FIG. 3 is an enlarged view of the encircled region of FIG. 2.
FIG. 4 is an exploded perspective view of selected parts of the
barrier of FIGS. 1 through 3.
DETAILED DESCRIPTION OF THE PRESENTLY PREFERRED EMBODIMENTS
Turning now to the drawings, FIGS. 1 and 2 show two views of a
barrier 10 that incorporates a preferred embodiment of this
invention. This barrier 10 includes an axially extending array of
diaphragms 12. Two fender panels 14 are connected at their forward
ends to each of the diaphragms 12, and energy absorbing elements 16
are placed between the diaphragms 12. In FIG. 1, only one of the
energy absorbing elements is shown (in exploded perspective), and
the conventional nose piece has been removed for clarity.
The features of the barrier 10 described above, along with other
features such as the manner in which the diaphragms 12 are
supported, are preferably formed as described in the related U.S.
patent application Ser. No. 08/558,109 filed Nov. 13, 1995,
assigned to the assignee of the present invention.
As best shown in FIG. 1, the fender panels 14 define longitudinally
extending slots 18, and the diaphragms 12 are of varying lengths.

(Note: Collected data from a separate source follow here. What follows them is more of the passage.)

-- ==== Sys2Proof/Machine/System.lean ====
section
/-! DEFINITION. HLT, LDI and PRN (41_system_hlt_ldi_prn.md). -/

namespace Sys2Proof.Machine

/-- The HLT handler (rule R100). -/
def hltHandler (s : State) : SubStep HandlerResult := .ok stopRunning s

/-- The LDI handler (rule R101). -/
def ldiHandler (a b : Byte) (s : State) : SubStep HandlerResult :=
  andThen (writeReg a (immediate b) s) fun _ s => .ok (advanceBy 3) s

/-- The PRN handler (rule R102). -/
def prnHandler (a : Byte) (s : State) : SubStep HandlerResult :=
  andThen (readReg a s) fun v s => .ok (advanceBy 2) (emit v s)

/-- HLT (rule R100). -/
def execHlt (s : State) : Host.Outcome State Fault Refusal := runHandler .hlt hltHandler s

/-- LDI (rule R101). -/
def execLdi (a b : Byte) (s : State) : Host.Outcome State Fault Refusal := runHandler .ldi (ldiHandler a b) s

/-- PRN (rule R102). -/
def execPrn (a : Byte) (s : State) : Host.Outcome State Fault Refusal := runHandler .prn (prnHandler a) s

end Sys2Proof.Machine
end

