-- ==== Sys2Proof/Tests/Slice0.lean ====
section
/-! SUPPORT. Tests. Expected results come from the spec: the encodings of 30_encoding.md rule R63 and the vectors of
95_test_vectors.md, named by their ids. The witnesses at the end show that the hypotheses of the statements in
Certificates/Slice0/Obligations.lean can be met together, each clause at a boundary of its range. -/

namespace Sys2Proof.Tests

open Sys2Proof.Machine

/-! ### Helpers -/

/-- The reset state with `bs` loaded at address 0 (rule R182). -/
def image (bs : List Byte) : State := boot (imageAt 0 bs)

/-- The reset state with `bs` loaded at `a` and `pc` there. -/
def imageFrom (a : Nat) (bs : List Byte) : State := setPc (BitVec.ofNat 9 a) (load (imageAt a bs) State.reset)

/-- The next state of an outcome; the reset state where there is none. -/
def nextOf (o : Host.Outcome State Fault Refusal) : State :=
  match o with
  | .next t => t
  | _ => State.reset

/-- The state after one cycle. -/
def after (s : State) : State := nextOf (step s)

/-- What the host sees of a fault: run state, cause, kind and value of `fault_info`, `pc`. -/
def faultOf (t : State) : RunState × FaultCause × Option AccessKind × Nat × Nat :=
  (t.runState, t.fault.cause, t.fault.infoKind, t.fault.infoValue.toNat, t.pc.toNat)

/-! ### Well-formedness: an ill-formed term for each register operand, which the check refuses -/

theorem test_illformed_ldi : Instr.wellFormed (.ldi 8 0) = false := by decide
theorem test_illformed_prn : Instr.wellFormed (.prn 8) = false := by decide
theorem test_illformed_add_a : Instr.wellFormed (.add 8 0) = false := by decide
theorem test_illformed_add_b : Instr.wellFormed (.add 0 8) = false := by decide
theorem test_illformed_mul_a : Instr.wellFormed (.mul 255 0) = false := by decide
theorem test_illformed_mul_b : Instr.wellFormed (.mul 0 255) = false := by decide
theorem test_illformed_cmp_a : Instr.wellFormed (.cmp 8 7) = false := by decide
theorem test_illformed_cmp_b : Instr.wellFormed (.cmp 7 8) = false := by decide
theorem test_illformed_push : Instr.wellFormed (.push 9) = false := by decide
theorem test_illformed_pop : Instr.wellFormed (.pop 9) = false := by decide
theorem test_illformed_call : Instr.wellFormed (.call 9) = false := by decide
theorem test_illformed_jmp : Instr.wellFormed (.jmp 8) = false := by decide
theorem test_illformed_jeq : Instr.wellFormed (.jeq 200) = false := by decide
theorem test_illformed_jne : Instr.wellFormed (.jne 200) = false := by decide
/-- LDI's `b` is an immediate, never a register number (rule R101). -/
theorem test_wellformed_ldi_immediate : Instr.wellFormed (.ldi 7 255) = true := by decide
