-- ==== Sys2Proof/WellFormed.lean ====
section
/-! DEFINITION. Which command fields make a valid command (R51 to R54), said field by field. The decoder of
Sys2Proof/Decode.lean reads whole words against the match and mask pairs of R54 instead. -/

namespace Sys2Proof

/-- OP 0x0 and 0x6 to 0xF are reserved (R52). -/
def CmdFields.opDefined (f : CmdFields) : Bool := 1 ≤ f.op.toNat && f.op.toNat ≤ 5

/-- Bits 31:6 must be 0 (R51). -/
def CmdFields.reservedClear (f : CmdFields) : Bool := f.reserved == 0

/-- MSUB belongs to META and METAGRID only (R53, R54). -/
def CmdFields.msubAllowed (f : CmdFields) : Bool := !f.msub || f.op == 4 || f.op == 5

/-- MGRID belongs to METAGRID only (R53, R54). -/
def CmdFields.mgridAllowed (f : CmdFields) : Bool := !f.mgrid || f.op == 5

/-- The fields of a valid command word (R54). -/
def CmdFields.wellFormed (f : CmdFields) : Bool :=
  f.opDefined && f.reservedClear && f.msubAllowed && f.mgridAllowed

/-- A command is well formed when its fields are. Its constructors carry only the flags R54 lets them carry, so every
command is. -/
def Instr.wellFormed (i : Instr) : Bool := i.fields.wellFormed

end Sys2Proof
end

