/-- A METAGRID of one meta-tile that copies it is the META of its descriptor, in every outcome (R77, R84, R85). -/
def Obligations.MetaGridOfOneIsMeta : Prop :=
  ∀ (s : State) (msub : Bool), cntOf s = 1 → 8192 ≤ s.params.canvasCap →
    exec (.metaGrid msub false) s = exec (.metaTile msub) s

/-! ## Errors -/

/-- R88: with ROMLEN 0 every decoding command completes with InputMissing, and BUILD does not raise it. -/
def Obligations.InputMissingIsReported : Prop :=
  ∀ (s : State) (i : Instr), lenOf s = 0 →
    (i ≠ .build → exec i s = .next (failedWith s 1 s.latch.off 0)) ∧
    ∃ t, exec .build s = .next t ∧ t.status.err = s.status.err ∧ t.status.errCode = s.status.errCode

/-- R89: with fewer than 16 palette entries every decoding command completes with PaletteTooSmall, once the ROM is
present. -/
def Obligations.PaletteTooSmallIsReported : Prop :=
  ∀ (s : State) (i : Instr), i ≠ .build → lenOf s ≠ 0 → s.latch.palCnt.toNat < 16 →
    exec i s = .next (failedWith s 2 s.latch.off 0)

/-- R92: with TBLV = 0 every decoding command completes with TableNotBuilt, once the ROM and the palette are there. -/
def Obligations.TableNotBuiltIsReported : Prop :=
  ∀ (s : State) (i : Instr), i ≠ .build → lenOf s ≠ 0 → 16 ≤ s.latch.palCnt.toNat → s.status.tblv = false →
    exec i s = .next (failedWith s 5 s.latch.off 0)

/-- R93: with COUNT 0 the two grid commands complete with CountZero, once the preconditions hold. -/
def Obligations.CountZeroIsReported : Prop :=
  ∀ (s : State) (msub mgrid : Bool), decodeReady s → cntOf s = 0 →
    exec .compose s = .next (failedWith s 6 s.latch.off 0) ∧
    exec (.metaGrid msub mgrid) s = .next (failedWith s 6 s.latch.off 0)

/-- R94: a grid larger than the canvas makes the two grid commands complete with CanvasOverflow, once the checks
before it pass; RENDER and META never report it. -/
def Obligations.CanvasOverflowIsReported : Prop :=
  ∀ (s : State) (msub mgrid : Bool),
    (decodeReady s → cntOf s ≠ 0 → s.params.canvasCap < 32 * colsOf (cntOf s) * (32 * rowsOf (cntOf s)) →
      exec .compose s = .next (failedWith s 7 s.latch.off 0)) ∧
    (decodeReady s → cntOf s ≠ 0 → s.params.canvasCap < 128 * colsOf (cntOf s) * (64 * rowsOf (cntOf s)) →
      exec (.metaGrid msub mgrid) s = .next (failedWith s 7 s.latch.off 0)) ∧
    (s.status.errCode ≠ 7 → ∀ t, exec .render s = .next t ∨ exec (.metaTile msub) s = .next t →
      t.status.errCode ≠ 7)

/-- R95: an invalid command word completes with BadCommand whatever the other checks would say, changes nothing but
the completion status, and its acceptance does not clear OUTV. -/
def Obligations.BadCommandIsReported : Prop :=
  ∀ s : State,
    (¬ validWord s.latch.w → perform s = .next (failedWith s 8 s.latch.off 0)) ∧
    (∀ v, ¬ validWord v → (acceptCommand v s).status.outv = s.status.outv)

/-- RENDER and COMPOSE report the start of the first tile whose 512 bytes do not end at or below ROMLEN, on the exact
sum, and its number in UNIT (R68, R81, R83, R90). -/
def Obligations.FirstTileOutOfRangeIsReported : Prop :=
  ∀ s : State, decodeReady s →
    (lenOf s < offOf s + 512 → exec .render s = .next (failedWith s 3 s.latch.off 0)) ∧
    (∀ k, k < cntOf s → 32 * colsOf (cntOf s) * (32 * rowsOf (cntOf s)) ≤ s.params.canvasCap →
      (∀ j, j < k → offOf s + 512 * j + 512 ≤ lenOf s) → lenOf s < offOf s + 512 * k + 512 →
      exec .compose s = .next (failedWith s 3 (BitVec.ofNat 32 (offOf s + 512 * k)) (BitVec.ofNat 32 k)))

/-- META reports the first range out of range in the order field 0, sub-tile 0, field 1, …: a field with PHASE 1, a
sub-tile with PHASE 0, and the sub-tile number in SUB (R84, R90, R96). -/
def Obligations.FirstMetaRangeOutOfRangeIsReported : Prop :=
  ∀ (s : State) (msub : Bool) (k : Nat), decodeReady s → lenLegal s → k < 8 →
    (∀ j, j < k → subInRange s (offOf s) j) →
    (lenOf s < offOf s + 2 * k + 2 →
      exec (.metaTile msub) s =
        .next (failedWith s 3 (BitVec.ofNat 32 (offOf s + 2 * k)) (BitVec.ofNat 32 (k * 2 ^ 16 + 2 ^ 20)))) ∧
    (offOf s + 2 * k + 2 ≤ lenOf s → lenOf s < wallTile s (offOf s) k + 512 →
      exec (.metaTile msub) s =
        .next (failedWith s 3 (BitVec.ofNat 32 (wallTile s (offOf s) k)) (BitVec.ofNat 32 (k * 2 ^ 16))))

/-- METAGRID reports the first range out of range, meta-tile by meta-tile and within one as META does, with the
meta-tile's number in UNIT (R85, R90, R96). -/
def Obligations.FirstMetaGridRangeOutOfRangeIsReported : Prop :=
  ∀ (s : State) (msub mgrid : Bool) (m k : Nat), decodeReady s → lenLegal s → m < cntOf s → k < 8 →
    128 * colsOf (cntOf s) * (64 * rowsOf (cntOf s)) ≤ s.params.canvasCap →
    (∀ l j, l < m → j < 8 → subInRange s (offOf s + 16 * l) j) →
    (∀ j, j < k → subInRange s (offOf s + 16 * m) j) →
    (lenOf s < offOf s + 16 * m + 2 * k + 2 →
      exec (.metaGrid msub mgrid) s =
        .next (failedWith s 3 (BitVec.ofNat 32 (offOf s + 16 * m + 2 * k))
          (BitVec.ofNat 32 (m + k * 2 ^ 16 + 2 ^ 20)))) ∧
    (offOf s + 16 * m + 2 * k + 2 ≤ lenOf s → lenOf s < wallTile s (offOf s + 16 * m) k + 512 →
      exec (.metaGrid msub mgrid) s =
        .next (failedWith s 3 (BitVec.ofNat 32 (wallTile s (offOf s + 16 * m) k)) (BitVec.ofNat 32 (m + k * 2 ^ 16))))

/-- R78, R99, R100: a command that answers a next state either failed, and then nothing but ERRADDR, ERRINFO and
STATUS changed, or succeeded, and then BUILD changed nothing but TBL and STATUS and an image command nothing but the
first `W*H` canvas words, OUTW, OUTH and STATUS. Every register, PAL, the ROM, the latch, the configuration and the
model's own fields are unchanged either way. -/
def Obligations.CommandsChangeOnlyTheirResults : Prop :=
  ∀ (i : Instr) (s t : State), exec i s = .next t →
    (∃ code addr info, t = failedWith s code addr info) ∨
    (i = .build ∧ ∃ tbl, t =
      { s with tbl := tbl, status := { s.status with tblv := true, busy := false, done := true } }) ∨
    (i ≠ .build ∧ ∃ W H c, t = imageDone s W H c ∧ W * H ≤ s.params.canvasCap ∧
      (∀ a, a < W * H → (Words.read c a).isSome = true) ∧
      ∀ a, W * H ≤ a → Words.read c a = Words.read s.canvas a)

/-- R87: which codes each command can complete with when it fails. Code 4 and codes 9 to 15 are never produced. -/
def Obligations.EachCommandReportsOnlyItsCodes : Prop :=
  ∀ (s t : State), s.status.err = false → t.status.err = true →
    (exec .build s ≠ .next t) ∧
    (exec .render s = .next t → t.status.errCode ∈ [1#4, 2#4, 3#4, 5#4]) ∧
    (exec .compose s = .next t → t.status.errCode ∈ [1#4, 2#4, 3#4, 5#4, 6#4, 7#4]) ∧
    (∀ msub, exec (.metaTile msub) s = .next t → t.status.errCode ∈ [1#4, 2#4, 3#4, 5#4]) ∧
    (∀ msub mgrid, exec (.metaGrid msub mgrid) s = .next t →
      t.status.errCode ∈ [1#4, 2#4, 3#4, 5#4, 6#4, 7#4]) ∧
    (∀ e, decode s.latch.w = .error e → perform s = .next t → t.status.errCode = 8)

/-- R98: the address of every error a command raises fits 32 bits: a range error's is the command's OFFSET, or at most
ROMLEN, or the start of a sub-tile, which is at most 0x14ED26; any other error's is OFFSET. -/
def Obligations.ErrorAddressesFit : Prop :=
  ∀ (s : State) (e : CmdError) (msub mgrid : Bool),
    renderWrites s = .error (.raised e) ∨ composeWrites s = .error (.raised e) ∨
      metaTileWrites msub s = .error (.raised e) ∨ metaGridWrites msub mgrid s = .error (.raised e) ∨
      e = badCommandError s →
    e.addr < 2 ^ 32 ∧ (e.code ≠ .outOfRange → e.addr = offOf s) ∧
    (e.code = .outOfRange → e.addr = offOf s ∨ e.addr ≤ lenOf s ∨ e.addr ≤ 0x14ED26)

In general, the fender panels 14 are disposed at an angle with
respect to the centerline of the barrier 10. In this preferred
embodiment, that angle is between 3 and 6 degrees. Thus the fender
panels 14 on one side of the barrier 10 are non-parallel with
respect to the fender panels 14 on the other side of the barrier
10.
As best shown in FIGS. 3 and 4, each of the fender panels 14 is
mounted by means of hinges 20 and fasteners 22 at its forward end
to a respective one of the diaphragms 12. This allows the fender
panels 14 to pivot outwardly during an impact. In this way, axial
collapse of the barrier 10 allowed, without unnecessarily stressing
or damaging the fender panels 14. When two adjacent diaphragms 12
are collapsed closely adjacent to one another in an impact, as
shown in FIG. 2, the included angle between two adjacent fender
panels 14 can be approximately 16.degree..
The fender panels 14 are also held in position by fasteners 24. The
fasteners 24 in this embodiment include a bolt 26 having an
enlarged head 28 and a threaded portion 30. The enlarged head 28 of
the bolt 26 bears on an enlarged washer 32 such that the washer 32
and the bolt 26 are free to slide along the length of the slot 18.
The inner end of the bolt 26 passes through the forward portion of
a rearwardly adjacent fender panel 14 and the associated hinge
20.
Each fastener 24 also includes a helical coil compression spring 34
that bears at its outer end against the hinge 20 and its inner end
against a washer 36 and a nut 38. The center portion of the bolt 26
can be considered a shank, and the head 24 and the nut 38 can be
considered enlarged end portions of the shank.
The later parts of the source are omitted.